_What needs to be done_: Only a number is expected here: the count of lines in the data that contain "facetRegBase".

_Saved entries_:
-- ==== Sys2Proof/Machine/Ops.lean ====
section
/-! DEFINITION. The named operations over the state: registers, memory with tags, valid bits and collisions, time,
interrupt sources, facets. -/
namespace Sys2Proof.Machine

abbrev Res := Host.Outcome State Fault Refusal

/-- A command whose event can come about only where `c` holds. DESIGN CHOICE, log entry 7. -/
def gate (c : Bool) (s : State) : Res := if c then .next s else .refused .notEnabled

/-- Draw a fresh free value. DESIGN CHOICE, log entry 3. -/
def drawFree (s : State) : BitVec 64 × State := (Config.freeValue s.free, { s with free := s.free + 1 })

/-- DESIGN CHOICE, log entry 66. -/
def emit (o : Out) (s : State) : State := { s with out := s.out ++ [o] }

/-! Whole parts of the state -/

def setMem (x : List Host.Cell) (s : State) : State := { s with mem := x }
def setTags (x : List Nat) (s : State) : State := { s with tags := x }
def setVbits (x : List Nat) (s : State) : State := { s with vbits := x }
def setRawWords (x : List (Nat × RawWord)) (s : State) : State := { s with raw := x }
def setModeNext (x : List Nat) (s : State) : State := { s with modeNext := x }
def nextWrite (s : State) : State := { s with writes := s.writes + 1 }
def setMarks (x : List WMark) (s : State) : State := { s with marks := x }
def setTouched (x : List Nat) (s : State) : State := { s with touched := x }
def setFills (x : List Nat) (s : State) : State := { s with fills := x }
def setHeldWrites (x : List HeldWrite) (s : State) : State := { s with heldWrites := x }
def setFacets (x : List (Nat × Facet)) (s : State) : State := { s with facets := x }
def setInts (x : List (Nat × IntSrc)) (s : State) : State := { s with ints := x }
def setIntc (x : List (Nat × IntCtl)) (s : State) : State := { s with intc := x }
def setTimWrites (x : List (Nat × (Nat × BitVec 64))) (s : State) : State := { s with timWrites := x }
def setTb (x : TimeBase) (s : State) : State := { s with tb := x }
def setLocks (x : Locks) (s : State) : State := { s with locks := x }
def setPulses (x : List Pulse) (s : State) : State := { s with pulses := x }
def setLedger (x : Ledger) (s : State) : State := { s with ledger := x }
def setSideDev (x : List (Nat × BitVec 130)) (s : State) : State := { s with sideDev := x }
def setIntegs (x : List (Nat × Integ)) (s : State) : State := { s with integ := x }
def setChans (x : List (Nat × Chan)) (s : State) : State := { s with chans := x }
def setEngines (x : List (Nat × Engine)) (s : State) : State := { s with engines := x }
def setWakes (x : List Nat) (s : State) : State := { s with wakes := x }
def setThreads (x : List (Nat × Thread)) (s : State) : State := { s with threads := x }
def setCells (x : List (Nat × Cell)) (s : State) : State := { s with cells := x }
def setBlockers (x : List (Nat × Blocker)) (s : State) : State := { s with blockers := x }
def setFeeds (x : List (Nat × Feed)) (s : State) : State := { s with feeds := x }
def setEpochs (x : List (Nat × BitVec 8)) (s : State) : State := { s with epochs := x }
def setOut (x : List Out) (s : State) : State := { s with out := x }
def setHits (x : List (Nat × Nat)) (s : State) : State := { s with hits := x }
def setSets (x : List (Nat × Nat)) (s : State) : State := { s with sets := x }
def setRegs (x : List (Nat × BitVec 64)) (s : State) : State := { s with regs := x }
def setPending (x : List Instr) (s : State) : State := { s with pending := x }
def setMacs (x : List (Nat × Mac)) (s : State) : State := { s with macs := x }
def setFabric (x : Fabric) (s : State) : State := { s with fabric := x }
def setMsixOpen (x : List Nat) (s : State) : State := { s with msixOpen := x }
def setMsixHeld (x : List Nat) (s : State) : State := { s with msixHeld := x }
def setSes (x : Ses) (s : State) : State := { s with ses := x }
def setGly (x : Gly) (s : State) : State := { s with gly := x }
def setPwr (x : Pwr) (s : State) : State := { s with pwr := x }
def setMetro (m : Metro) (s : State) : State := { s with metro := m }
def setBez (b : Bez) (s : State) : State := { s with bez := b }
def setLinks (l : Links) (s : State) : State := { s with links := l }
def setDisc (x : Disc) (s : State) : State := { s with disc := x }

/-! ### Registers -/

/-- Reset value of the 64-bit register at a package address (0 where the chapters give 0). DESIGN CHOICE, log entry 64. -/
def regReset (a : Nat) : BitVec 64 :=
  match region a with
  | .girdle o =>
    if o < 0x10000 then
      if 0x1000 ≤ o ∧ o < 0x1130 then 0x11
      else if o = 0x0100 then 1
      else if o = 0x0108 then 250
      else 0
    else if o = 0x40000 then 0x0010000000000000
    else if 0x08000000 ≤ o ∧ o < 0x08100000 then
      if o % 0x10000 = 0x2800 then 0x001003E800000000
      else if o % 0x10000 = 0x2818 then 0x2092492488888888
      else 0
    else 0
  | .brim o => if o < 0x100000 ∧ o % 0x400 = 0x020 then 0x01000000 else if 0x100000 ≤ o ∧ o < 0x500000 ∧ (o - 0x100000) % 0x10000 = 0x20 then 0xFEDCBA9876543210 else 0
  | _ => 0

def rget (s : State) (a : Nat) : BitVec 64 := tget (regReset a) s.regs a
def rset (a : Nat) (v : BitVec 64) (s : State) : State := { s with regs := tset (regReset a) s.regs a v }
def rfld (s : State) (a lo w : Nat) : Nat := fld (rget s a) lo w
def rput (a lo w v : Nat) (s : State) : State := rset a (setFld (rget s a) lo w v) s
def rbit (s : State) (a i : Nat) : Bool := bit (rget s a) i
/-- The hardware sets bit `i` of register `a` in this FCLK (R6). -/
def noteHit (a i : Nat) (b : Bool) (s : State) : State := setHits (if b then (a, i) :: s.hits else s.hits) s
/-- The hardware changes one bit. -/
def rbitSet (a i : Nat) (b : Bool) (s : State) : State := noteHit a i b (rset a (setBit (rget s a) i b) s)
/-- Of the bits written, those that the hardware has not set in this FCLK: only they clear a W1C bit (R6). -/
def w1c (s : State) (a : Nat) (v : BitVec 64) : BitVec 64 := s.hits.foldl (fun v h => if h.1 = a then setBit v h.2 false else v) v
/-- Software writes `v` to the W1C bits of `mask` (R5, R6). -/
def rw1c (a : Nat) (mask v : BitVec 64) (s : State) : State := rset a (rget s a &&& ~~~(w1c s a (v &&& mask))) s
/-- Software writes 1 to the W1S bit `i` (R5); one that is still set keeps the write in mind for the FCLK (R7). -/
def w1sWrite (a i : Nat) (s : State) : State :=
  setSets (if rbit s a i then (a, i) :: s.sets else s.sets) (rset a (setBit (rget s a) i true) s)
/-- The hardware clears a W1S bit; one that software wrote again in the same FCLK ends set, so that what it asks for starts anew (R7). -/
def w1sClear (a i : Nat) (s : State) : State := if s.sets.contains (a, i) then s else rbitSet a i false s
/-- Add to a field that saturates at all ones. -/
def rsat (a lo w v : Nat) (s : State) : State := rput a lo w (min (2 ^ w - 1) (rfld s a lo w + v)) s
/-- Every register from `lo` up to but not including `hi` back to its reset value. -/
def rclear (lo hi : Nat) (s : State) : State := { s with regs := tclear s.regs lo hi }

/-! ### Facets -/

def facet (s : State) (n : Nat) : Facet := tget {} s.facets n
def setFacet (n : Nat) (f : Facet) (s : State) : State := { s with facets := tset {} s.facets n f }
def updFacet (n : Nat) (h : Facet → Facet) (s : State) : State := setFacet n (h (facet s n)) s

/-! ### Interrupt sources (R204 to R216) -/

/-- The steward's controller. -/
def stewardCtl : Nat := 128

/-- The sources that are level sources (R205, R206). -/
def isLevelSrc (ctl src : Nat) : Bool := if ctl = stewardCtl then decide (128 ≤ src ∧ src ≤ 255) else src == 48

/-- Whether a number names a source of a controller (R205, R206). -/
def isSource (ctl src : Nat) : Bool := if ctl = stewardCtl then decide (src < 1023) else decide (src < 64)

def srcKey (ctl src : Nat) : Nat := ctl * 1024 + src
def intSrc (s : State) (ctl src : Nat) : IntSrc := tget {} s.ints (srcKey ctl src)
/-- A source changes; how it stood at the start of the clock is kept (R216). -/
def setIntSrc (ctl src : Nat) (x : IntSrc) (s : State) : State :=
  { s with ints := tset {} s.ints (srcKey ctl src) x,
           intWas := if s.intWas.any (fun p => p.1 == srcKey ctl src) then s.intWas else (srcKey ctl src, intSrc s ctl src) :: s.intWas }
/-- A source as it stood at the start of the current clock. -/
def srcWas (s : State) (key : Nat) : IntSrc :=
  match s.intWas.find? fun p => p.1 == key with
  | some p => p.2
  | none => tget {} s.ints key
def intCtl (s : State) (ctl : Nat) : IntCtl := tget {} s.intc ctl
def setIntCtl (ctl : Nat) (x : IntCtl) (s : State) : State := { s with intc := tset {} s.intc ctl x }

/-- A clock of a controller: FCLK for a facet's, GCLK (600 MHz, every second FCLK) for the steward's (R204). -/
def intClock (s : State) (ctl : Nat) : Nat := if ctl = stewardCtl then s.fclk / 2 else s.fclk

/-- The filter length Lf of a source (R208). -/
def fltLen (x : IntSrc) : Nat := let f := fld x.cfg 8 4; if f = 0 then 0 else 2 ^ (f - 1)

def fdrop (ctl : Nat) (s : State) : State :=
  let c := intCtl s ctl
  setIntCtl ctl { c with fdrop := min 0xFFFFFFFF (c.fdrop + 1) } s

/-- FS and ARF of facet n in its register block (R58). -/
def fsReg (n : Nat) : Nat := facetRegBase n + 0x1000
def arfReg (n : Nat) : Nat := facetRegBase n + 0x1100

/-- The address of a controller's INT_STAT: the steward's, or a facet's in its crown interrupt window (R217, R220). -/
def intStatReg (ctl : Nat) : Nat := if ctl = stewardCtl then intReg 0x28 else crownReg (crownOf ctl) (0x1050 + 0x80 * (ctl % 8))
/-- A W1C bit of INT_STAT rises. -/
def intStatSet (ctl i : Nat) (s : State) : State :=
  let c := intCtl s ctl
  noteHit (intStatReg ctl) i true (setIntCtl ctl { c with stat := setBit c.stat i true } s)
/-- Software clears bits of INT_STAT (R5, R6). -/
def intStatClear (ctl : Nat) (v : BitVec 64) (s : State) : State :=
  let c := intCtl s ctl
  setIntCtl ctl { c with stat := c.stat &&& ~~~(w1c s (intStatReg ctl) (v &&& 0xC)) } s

_Response_: 2